/-! ## Frame start (04 R102) -/

/-- Pending line faults act, returns that are due are made, and forced lines follow their bitmaps (03 R87, R89,
R90). -/
def linesAtFrame (s : State) : State :=
  let s := flushFaults s
  let due := (s.front.lines.filter fun e => e.2.nextCause != 0).map (·.1)
  let s := due.foldl (fun s w => let l := s.line w; s.setLine w { l with cause := l.nextCause, nextCause := 0 }) s
  applyForced s.front.forcedBy (flushReturns s)

/-- What is still to come after a transition to a state: one to another state, or the profile of one to that state, which is
none of Table 8.2 but a switch of profile (08 R233; 04 R121). -/
def restOfNext (st p : Nat) (s : State) : State :=
  match s.pwr.next with
  | some (st', _, p') =>
    if st' = st then { s with
      pwr := { s.pwr with next := none }
      scan := { s.scan with nextProfile := if p' = p then s.scan.nextProfile else some p' } }
    else s
  | none => s

/-- A transition between DOZE and ACTIVE at the frame start (08 R233). -/
def powerStep (s : State) : State :=
  match s.dueNext with
  | some (st, cause, p) =>
    let old := s.pwr.st.toNat
    let s := restOfNext st p { s with pwr := { s.pwr with
      st := BitVec.ofNat 2 st, ordered := none, wakeCause := BitVec.ofNat 3 (if cause ≤ 6 then cause else 0) } }
    if old = st then s else tallyBy (powerOrigin cause) 0x403 (d48 [(8, old), (8, st), (8, cause)]) (restartIdle s)
  | none => s

/-- Node memory came back from retention: baselines resume, or are discarded when the temperature has moved by
more than 5 degrees (06 R186). -/
def resumeBase (s : State) : State :=
  if !s.plane.reseedAll || !s.base.inForce then s
  else if (s.base.tComp - s.base.tRetained).natAbs ≤ 1280 then applyFactor s.base.tApplied s
  else
    let s := tally 0x20B (d48 [(16, unsigned 16 s.base.tRetained), (16, unsigned 16 s.base.tComp)]) s
    touchRestart (loseBaselines s)

/-- Does a change of profile restart the touch path (04 R121)? -/
def restartsTouch (a b : Profile) : Bool :=
  a.codeLog != b.codeLog || a.selfPass != b.selfPass || a.passes != b.passes || a.temporal != b.temporal

/-- Parameters and profile of the frame take effect (04 R121, R126; 03 R78; 06 Table 6.4). `first` names the first
frame of a start, `fresh` one by SCAN_START or at boot. -/
def latchParams (first fresh : Bool) (s : State) : State :=
  let old := s.scan.latched
  let p := nextProf s
  let was := s.prof
  let prof := profileOf s.part s.params p
  let ticks := nextTicks first s
  let s := if !first && s.dueNext.isNone && (s.scan.nextProfile.isSome || s.scan.profChange) then
      tallyBy (if s.casc.role = .member then 3 else 1) 0x105 (d48 [(8, s.scan.profile), (8, p), (32, ticks)]) s
    else s
  let s := { s with scan := { s.scan with latched := s.params, profile := p, nextProfile := none, profChange := false, frameTicks := ticks } }
  if fresh then touchRestart (freshBase s)
  else
    let q0 := nIn s.part old 0xC0C
    let q1 := s.fnat 0xC0C
    let s := if q0 = q1 then s else touchRestart (scaleBase (qrefUnits q0) (qrefUnits q1) s)
    let legacy := nIn s.part old 0x120 != s.fnat 0x120 || pIn s.part old 0x121 != pIn s.part s.params 0x121
    let s := if legacy then touchRestart (freshBase s) else s
    if restartsTouch was prof && !s.plane.reseedAll then touchRestart s else s

/-- The active set of the frame: the slot change, then the named set, refilled where it is not admissible (04 R112,
R113). -/
def setAtFrame (s : State) : State :=
  { s with scan := { s.scan with
      slotChange := none, namedSet := none
      activeSet := resolveSet s.scan.latched s.scan.frameTicks s.prof s } }

/-- The swing level of the frame (04 R115 to R117; 03 R67; 19 R518): the profile's highest one when the profile is
new, else the decided one, within the levels of the profile. `clean` names a frame that finds no baseline in
force, whose level is no change of level (log 16). -/
def levelAtFrame (clean switched : Bool) (s : State) : State :=
  let s := if s.front.fallbackDue then
      { s with front := { s.front with vdrvFallback := true, fallbackDue := false, vdrvGood := 0 } }
    else s
  let top := topLevel s s.prof
  let bot := bottomLevel s s.prof
  let want := if switched then top else s.scan.nextLevel.getD s.scan.level
  let ok := (s.commonLevels.filter fun l => decide (l ≤ want)).foldl max 0
  let new := if top < ok then top else if ok < bot then bot else ok
  let old := s.scan.level
  let s := { s with scan := { s.scan with nextLevel := none, level := new, driveRange := false } }
  if clean || new = old then { s with scan := { s.scan with lowRun := if clean then 0 else s.scan.lowRun } }
  else
    tally 0x103 (d48 [(8, old), (8, new), (16, s.rail new)])
      (scaleLevel old new { s with scan := { s.scan with driveRange := true, lowRun := 0 } })

/-- The image stream starts, goes on or ends by the profile of the frame (05 R141). -/
def imageAtFrame (s : State) : State :=
  let i := s.plane.img
  let p := s.prof
  if p.imageMode = 0 then { s with plane := { s.plane with img := .initial } }
  else if i.on && i.mode == p.imageMode && i.rate == p.imageRate then s
  else { s with plane := { s.plane with
      img := { ImageAcc.initial with on := true, mode := p.imageMode, rate := p.imageRate } } }

/-- Acquisition counts the frames that it waits for; a dropped frame is not one of them (06 R159). -/
def acqAtFrame (s : State) : State :=
  match s.base.acq with
  | .wait (n + 1) f => if s.scan.dropped then s else { s with base := { s.base with acq := .wait n f } }
  | _ => s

Your objective =
Once you reach the line containing "st := BitVec.ofNat", include it and stop; until then, reproduce each line of the listing from its start exactly.

Answer to the exercise =
/-! ## Frame start (04 R102) -/

/-- Pending line faults act, returns that are due are made, and forced lines follow their bitmaps (03 R87, R89,
R90). -/
def linesAtFrame (s : State) : State :=
  let s := flushFaults s
  let due := (s.front.lines.filter fun e => e.2.nextCause != 0).map (·.1)
  let s := due.foldl (fun s w => let l := s.line w; s.setLine w { l with cause := l.nextCause, nextCause := 0 }) s
  applyForced s.front.forcedBy (flushReturns s)

/-- What is still to come after a transition to a state: one to another state, or the profile of one to that state, which is
none of Table 8.2 but a switch of profile (08 R233; 04 R121). -/
def restOfNext (st p : Nat) (s : State) : State :=
  match s.pwr.next with
  | some (st', _, p') =>
    if st' = st then { s with
      pwr := { s.pwr with next := none }
      scan := { s.scan with nextProfile := if p' = p then s.scan.nextProfile else some p' } }
    else s
  | none => s

/-- A transition between DOZE and ACTIVE at the frame start (08 R233). -/
def powerStep (s : State) : State :=
  match s.dueNext with
  | some (st, cause, p) =>
    let old := s.pwr.st.toNat
    let s := restOfNext st p { s with pwr := { s.pwr with
      st := BitVec.ofNat 2 st, ordered := none, wakeCause := BitVec.ofNat 3 (if cause ≤ 6 then cause else 0) } }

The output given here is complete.